▶ [Excerpted records]:
-- -- --

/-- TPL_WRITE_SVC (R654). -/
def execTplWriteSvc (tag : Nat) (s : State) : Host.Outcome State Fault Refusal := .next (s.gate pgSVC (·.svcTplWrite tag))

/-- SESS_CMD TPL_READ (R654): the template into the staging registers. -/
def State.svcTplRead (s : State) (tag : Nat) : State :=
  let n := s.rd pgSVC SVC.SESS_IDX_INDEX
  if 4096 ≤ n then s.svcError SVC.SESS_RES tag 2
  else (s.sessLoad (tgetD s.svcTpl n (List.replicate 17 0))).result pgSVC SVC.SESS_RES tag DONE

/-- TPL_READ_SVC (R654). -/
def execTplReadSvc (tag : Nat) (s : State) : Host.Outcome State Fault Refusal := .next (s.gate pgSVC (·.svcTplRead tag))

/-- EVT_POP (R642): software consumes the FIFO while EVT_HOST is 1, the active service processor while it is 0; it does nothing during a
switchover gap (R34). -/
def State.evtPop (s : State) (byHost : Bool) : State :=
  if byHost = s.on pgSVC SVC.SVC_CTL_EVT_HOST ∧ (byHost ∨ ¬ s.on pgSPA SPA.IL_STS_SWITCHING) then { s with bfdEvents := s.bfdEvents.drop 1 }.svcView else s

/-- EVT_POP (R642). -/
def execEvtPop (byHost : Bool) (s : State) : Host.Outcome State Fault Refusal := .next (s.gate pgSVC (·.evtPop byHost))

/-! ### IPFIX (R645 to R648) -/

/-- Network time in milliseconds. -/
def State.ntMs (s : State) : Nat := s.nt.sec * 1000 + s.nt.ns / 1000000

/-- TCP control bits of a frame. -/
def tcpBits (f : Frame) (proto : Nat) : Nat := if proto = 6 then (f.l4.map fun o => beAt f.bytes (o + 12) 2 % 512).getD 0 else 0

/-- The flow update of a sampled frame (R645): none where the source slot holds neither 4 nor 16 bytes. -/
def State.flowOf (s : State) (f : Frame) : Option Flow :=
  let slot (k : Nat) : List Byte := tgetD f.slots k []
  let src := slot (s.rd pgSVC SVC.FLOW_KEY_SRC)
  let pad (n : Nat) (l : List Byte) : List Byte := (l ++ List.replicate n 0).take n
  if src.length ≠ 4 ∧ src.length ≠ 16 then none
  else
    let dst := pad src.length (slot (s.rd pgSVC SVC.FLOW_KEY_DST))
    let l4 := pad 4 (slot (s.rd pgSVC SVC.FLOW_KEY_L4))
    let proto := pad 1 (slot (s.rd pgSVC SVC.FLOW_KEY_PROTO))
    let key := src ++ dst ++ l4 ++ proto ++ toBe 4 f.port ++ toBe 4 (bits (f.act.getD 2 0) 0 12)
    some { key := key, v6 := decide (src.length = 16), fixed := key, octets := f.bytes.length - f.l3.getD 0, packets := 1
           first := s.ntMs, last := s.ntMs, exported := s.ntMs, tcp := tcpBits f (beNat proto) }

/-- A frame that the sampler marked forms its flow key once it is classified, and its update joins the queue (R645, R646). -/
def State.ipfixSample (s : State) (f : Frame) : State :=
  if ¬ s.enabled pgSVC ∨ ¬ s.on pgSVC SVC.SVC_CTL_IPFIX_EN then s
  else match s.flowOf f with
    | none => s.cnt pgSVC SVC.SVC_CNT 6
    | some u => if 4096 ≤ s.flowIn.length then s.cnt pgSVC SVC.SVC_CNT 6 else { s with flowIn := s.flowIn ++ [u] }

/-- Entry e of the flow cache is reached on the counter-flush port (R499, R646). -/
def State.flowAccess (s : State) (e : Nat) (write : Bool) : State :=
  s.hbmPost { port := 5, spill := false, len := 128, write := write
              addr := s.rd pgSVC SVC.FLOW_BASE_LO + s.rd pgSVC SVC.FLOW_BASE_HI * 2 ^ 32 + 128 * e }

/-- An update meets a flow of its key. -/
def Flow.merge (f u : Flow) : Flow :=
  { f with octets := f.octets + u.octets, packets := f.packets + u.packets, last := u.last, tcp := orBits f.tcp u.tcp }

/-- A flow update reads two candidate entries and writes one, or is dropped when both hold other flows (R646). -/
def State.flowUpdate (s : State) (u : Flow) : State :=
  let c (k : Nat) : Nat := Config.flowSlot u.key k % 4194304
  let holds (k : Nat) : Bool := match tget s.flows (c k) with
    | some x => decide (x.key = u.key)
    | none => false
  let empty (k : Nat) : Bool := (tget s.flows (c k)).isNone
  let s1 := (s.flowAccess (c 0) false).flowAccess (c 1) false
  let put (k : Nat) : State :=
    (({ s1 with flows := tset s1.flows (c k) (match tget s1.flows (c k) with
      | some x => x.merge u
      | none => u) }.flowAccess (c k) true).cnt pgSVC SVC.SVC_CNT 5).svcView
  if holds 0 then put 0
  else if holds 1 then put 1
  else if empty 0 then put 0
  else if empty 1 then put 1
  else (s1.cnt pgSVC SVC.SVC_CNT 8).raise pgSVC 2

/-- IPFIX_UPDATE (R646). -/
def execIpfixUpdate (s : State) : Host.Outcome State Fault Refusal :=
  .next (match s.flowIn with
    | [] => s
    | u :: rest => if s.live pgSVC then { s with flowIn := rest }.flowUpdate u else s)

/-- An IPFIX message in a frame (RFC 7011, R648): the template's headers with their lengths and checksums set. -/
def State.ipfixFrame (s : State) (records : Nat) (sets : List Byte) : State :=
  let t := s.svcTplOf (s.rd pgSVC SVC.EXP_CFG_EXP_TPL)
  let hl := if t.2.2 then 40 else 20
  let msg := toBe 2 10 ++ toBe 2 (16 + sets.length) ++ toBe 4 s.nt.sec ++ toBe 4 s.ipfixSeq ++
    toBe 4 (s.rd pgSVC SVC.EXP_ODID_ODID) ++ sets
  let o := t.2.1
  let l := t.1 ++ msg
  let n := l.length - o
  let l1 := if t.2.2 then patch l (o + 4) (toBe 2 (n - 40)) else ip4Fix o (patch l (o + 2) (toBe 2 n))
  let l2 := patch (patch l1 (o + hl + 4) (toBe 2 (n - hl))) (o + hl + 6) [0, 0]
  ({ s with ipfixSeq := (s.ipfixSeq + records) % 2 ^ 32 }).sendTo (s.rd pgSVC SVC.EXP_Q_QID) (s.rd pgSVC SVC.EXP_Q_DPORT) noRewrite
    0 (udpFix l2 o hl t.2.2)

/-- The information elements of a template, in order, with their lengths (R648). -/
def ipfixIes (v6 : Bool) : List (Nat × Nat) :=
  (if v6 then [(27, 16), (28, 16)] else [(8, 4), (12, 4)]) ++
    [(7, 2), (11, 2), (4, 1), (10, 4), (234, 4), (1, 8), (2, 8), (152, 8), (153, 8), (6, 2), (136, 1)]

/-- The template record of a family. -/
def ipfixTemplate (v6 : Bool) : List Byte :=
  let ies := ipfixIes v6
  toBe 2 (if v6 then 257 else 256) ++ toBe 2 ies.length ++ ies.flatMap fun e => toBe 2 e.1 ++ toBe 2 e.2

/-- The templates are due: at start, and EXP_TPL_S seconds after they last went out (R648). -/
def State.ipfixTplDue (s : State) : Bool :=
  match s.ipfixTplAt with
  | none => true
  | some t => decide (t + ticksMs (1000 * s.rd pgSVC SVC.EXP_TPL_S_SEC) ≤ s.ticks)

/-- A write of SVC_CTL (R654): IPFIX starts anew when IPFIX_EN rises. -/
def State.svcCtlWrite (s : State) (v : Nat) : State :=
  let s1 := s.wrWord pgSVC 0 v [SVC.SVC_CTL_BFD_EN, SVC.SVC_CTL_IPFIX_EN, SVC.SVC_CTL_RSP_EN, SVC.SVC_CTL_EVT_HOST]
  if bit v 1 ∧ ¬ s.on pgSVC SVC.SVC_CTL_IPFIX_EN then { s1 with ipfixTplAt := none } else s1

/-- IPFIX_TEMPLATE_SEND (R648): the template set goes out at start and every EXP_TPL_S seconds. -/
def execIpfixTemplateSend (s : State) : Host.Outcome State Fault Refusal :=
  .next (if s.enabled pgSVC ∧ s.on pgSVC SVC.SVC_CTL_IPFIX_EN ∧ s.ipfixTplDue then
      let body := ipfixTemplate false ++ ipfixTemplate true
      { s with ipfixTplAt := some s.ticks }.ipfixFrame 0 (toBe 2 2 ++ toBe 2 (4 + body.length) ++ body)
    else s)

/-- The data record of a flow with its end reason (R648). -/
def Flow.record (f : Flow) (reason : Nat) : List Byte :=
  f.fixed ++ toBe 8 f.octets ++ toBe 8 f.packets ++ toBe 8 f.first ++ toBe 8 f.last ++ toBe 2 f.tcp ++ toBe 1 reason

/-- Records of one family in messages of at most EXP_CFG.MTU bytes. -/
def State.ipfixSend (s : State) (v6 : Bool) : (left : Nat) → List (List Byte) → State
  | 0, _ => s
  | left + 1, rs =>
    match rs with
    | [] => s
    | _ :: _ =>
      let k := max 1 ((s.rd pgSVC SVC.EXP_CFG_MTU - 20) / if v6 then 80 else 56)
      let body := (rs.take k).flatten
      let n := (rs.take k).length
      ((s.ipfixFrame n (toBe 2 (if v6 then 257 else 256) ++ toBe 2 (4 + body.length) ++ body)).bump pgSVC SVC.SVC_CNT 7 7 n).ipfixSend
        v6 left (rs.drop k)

-- -- --

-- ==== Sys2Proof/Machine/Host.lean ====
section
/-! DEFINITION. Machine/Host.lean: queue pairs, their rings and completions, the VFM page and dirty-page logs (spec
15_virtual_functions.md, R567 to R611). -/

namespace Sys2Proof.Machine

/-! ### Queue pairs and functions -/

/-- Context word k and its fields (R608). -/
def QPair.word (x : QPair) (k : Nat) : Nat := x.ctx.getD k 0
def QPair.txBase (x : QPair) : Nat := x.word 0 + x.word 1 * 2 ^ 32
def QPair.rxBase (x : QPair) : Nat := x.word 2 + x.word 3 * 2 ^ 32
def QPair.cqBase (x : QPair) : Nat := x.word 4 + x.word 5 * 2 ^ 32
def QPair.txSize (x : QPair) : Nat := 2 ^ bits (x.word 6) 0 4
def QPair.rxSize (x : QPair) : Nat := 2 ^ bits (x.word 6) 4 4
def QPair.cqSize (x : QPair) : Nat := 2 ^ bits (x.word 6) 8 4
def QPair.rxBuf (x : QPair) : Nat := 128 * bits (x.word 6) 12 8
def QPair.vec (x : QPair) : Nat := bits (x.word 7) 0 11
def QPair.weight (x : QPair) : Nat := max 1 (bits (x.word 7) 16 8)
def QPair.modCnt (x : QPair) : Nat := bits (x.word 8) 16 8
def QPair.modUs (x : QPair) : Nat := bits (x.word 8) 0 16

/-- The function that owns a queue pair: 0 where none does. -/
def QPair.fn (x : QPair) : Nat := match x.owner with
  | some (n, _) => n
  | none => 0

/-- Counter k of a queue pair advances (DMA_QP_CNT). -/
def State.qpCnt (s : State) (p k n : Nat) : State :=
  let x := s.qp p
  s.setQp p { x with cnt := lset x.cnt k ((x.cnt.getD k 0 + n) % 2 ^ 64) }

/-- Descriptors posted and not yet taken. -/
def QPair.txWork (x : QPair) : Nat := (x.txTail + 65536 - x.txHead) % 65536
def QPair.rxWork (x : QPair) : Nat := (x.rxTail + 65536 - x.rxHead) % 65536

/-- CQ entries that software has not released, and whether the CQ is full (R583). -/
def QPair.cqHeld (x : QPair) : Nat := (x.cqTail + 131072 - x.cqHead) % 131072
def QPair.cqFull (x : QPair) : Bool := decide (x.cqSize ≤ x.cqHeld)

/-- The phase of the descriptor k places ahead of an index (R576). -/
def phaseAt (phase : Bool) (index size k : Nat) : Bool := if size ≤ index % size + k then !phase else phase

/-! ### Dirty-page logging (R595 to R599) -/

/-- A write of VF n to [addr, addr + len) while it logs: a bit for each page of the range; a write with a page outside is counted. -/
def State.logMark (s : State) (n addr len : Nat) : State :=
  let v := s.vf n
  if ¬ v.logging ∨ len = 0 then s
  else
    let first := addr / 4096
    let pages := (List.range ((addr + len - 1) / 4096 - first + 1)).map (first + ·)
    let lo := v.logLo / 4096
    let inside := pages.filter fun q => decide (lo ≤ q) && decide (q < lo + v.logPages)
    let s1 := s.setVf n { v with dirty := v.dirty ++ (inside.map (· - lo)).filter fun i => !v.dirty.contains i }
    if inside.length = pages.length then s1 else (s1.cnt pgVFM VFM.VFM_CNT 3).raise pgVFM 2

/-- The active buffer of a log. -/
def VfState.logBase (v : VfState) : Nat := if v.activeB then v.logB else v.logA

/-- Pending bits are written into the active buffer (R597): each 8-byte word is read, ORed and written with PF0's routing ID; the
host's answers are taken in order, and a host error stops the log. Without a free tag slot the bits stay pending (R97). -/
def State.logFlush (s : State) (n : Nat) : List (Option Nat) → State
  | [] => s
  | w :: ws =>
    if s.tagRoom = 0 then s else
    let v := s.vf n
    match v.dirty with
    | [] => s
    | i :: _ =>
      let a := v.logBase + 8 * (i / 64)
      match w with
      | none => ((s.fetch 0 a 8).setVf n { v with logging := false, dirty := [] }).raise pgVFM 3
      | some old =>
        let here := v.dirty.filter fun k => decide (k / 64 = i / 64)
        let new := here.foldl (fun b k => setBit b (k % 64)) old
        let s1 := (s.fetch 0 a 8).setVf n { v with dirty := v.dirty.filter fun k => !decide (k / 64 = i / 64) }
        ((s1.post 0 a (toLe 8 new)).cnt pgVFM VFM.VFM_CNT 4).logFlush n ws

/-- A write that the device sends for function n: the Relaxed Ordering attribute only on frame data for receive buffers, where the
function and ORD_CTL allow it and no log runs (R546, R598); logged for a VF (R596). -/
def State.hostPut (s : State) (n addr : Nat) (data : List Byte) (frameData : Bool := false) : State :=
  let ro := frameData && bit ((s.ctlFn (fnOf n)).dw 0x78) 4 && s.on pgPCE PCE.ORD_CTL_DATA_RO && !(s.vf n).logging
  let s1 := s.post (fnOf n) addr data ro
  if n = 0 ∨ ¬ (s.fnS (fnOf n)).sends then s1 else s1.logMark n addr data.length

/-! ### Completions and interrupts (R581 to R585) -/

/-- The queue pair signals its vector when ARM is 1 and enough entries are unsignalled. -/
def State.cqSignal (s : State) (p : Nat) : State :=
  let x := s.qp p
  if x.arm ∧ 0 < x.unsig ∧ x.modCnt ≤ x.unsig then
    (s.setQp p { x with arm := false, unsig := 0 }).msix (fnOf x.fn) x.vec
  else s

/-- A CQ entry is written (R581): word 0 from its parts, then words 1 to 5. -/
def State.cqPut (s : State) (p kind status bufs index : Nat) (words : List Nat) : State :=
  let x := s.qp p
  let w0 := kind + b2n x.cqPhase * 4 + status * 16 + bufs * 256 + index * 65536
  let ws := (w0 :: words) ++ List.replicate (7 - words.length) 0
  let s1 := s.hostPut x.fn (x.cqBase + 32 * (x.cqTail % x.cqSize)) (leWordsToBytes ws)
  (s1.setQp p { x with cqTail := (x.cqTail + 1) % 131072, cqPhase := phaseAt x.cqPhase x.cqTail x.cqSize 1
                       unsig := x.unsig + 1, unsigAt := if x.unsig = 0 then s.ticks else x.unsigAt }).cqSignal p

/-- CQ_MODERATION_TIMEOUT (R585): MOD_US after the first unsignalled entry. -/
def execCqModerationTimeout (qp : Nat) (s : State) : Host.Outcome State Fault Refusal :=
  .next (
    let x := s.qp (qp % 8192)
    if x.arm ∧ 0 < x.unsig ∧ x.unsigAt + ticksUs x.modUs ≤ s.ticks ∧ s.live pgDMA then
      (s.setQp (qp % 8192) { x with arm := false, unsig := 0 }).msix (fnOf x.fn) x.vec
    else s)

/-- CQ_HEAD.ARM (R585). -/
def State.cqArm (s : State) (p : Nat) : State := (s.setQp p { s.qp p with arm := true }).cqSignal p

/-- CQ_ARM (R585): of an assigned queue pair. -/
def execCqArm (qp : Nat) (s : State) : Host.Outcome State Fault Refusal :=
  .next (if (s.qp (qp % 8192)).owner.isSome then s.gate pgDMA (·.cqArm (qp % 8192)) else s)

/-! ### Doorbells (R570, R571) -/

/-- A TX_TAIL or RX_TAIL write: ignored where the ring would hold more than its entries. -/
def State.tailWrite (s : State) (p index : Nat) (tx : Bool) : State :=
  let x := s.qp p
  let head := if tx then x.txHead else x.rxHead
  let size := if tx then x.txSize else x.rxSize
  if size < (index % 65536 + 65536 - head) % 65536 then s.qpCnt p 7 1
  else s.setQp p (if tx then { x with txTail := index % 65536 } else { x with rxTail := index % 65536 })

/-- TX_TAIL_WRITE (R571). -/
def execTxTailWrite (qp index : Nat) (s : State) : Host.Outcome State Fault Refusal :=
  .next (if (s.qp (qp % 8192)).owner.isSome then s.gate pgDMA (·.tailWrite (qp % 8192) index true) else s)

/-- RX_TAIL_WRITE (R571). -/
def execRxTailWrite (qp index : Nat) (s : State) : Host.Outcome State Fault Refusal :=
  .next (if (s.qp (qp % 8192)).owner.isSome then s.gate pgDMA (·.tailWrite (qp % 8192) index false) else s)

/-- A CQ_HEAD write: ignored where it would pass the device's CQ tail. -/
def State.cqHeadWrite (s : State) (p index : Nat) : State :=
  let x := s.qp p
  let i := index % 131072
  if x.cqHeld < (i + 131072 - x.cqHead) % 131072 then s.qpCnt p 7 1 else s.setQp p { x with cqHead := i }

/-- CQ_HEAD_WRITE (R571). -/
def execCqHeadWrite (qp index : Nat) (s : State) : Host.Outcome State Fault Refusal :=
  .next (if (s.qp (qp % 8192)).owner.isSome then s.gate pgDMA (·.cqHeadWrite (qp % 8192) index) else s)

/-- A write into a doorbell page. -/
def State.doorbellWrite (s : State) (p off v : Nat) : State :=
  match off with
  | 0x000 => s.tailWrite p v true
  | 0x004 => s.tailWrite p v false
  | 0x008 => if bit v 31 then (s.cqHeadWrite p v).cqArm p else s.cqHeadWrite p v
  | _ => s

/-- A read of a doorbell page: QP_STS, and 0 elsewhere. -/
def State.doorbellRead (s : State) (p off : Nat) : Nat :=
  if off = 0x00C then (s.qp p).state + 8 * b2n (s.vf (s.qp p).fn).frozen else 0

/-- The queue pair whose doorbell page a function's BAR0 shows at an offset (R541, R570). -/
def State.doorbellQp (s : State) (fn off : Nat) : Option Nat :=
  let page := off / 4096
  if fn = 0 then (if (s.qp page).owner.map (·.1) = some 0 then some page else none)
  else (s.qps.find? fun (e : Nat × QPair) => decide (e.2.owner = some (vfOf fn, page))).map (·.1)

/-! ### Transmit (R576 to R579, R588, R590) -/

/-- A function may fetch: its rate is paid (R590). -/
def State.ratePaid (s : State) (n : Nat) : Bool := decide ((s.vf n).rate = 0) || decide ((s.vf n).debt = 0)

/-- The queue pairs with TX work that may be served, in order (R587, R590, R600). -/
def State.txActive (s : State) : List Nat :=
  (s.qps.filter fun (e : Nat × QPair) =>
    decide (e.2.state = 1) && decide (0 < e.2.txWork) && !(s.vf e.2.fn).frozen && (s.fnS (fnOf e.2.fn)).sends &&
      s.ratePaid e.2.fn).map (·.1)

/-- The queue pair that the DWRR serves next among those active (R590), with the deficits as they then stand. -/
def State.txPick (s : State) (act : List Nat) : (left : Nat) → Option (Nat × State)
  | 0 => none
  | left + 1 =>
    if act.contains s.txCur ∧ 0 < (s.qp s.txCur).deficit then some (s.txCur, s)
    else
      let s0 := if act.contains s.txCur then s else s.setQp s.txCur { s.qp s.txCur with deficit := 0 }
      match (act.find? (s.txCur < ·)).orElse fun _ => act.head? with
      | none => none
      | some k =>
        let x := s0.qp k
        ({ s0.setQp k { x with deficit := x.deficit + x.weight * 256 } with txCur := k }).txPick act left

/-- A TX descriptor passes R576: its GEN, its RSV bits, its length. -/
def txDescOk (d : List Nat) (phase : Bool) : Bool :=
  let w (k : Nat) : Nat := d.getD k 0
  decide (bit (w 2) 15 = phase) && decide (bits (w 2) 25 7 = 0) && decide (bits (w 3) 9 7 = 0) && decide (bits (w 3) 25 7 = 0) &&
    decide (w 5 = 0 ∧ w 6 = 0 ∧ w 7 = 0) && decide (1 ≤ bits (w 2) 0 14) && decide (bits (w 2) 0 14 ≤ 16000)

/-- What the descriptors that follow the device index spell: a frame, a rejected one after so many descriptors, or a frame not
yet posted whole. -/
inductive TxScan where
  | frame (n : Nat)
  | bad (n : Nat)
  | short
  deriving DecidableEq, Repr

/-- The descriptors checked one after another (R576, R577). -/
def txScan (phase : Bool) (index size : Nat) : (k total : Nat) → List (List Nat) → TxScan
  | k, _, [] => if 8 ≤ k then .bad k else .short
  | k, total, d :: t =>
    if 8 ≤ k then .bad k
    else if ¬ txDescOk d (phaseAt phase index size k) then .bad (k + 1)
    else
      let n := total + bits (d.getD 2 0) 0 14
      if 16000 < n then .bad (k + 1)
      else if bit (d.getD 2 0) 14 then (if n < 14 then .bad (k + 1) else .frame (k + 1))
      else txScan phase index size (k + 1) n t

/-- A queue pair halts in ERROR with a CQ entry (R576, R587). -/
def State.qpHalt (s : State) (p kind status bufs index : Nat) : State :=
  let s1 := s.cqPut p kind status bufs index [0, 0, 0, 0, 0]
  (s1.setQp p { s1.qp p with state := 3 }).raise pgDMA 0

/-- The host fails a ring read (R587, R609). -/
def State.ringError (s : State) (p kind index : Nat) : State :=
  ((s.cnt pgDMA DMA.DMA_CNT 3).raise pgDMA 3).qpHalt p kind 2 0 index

-- -- --

▶ [Work instruction]:
Only those lines of the entries above that run from the line containing "cnt := lset" to the line containing "index (R576). -/", both included, should be transcribed exactly.

▶ [Task output]:
  s.setQp p { x with cnt := lset x.cnt k ((x.cnt.getD k 0 + n) % 2 ^ 64) }

/-- Descriptors posted and not yet taken. -/
def QPair.txWork (x : QPair) : Nat := (x.txTail + 65536 - x.txHead) % 65536
def QPair.rxWork (x : QPair) : Nat := (x.rxTail + 65536 - x.rxHead) % 65536

/-- CQ entries that software has not released, and whether the CQ is full (R583). -/
def QPair.cqHeld (x : QPair) : Nat := (x.cqTail + 131072 - x.cqHead) % 131072
def QPair.cqFull (x : QPair) : Bool := decide (x.cqSize ≤ x.cqHeld)

/-- The phase of the descriptor k places ahead of an index (R576). -/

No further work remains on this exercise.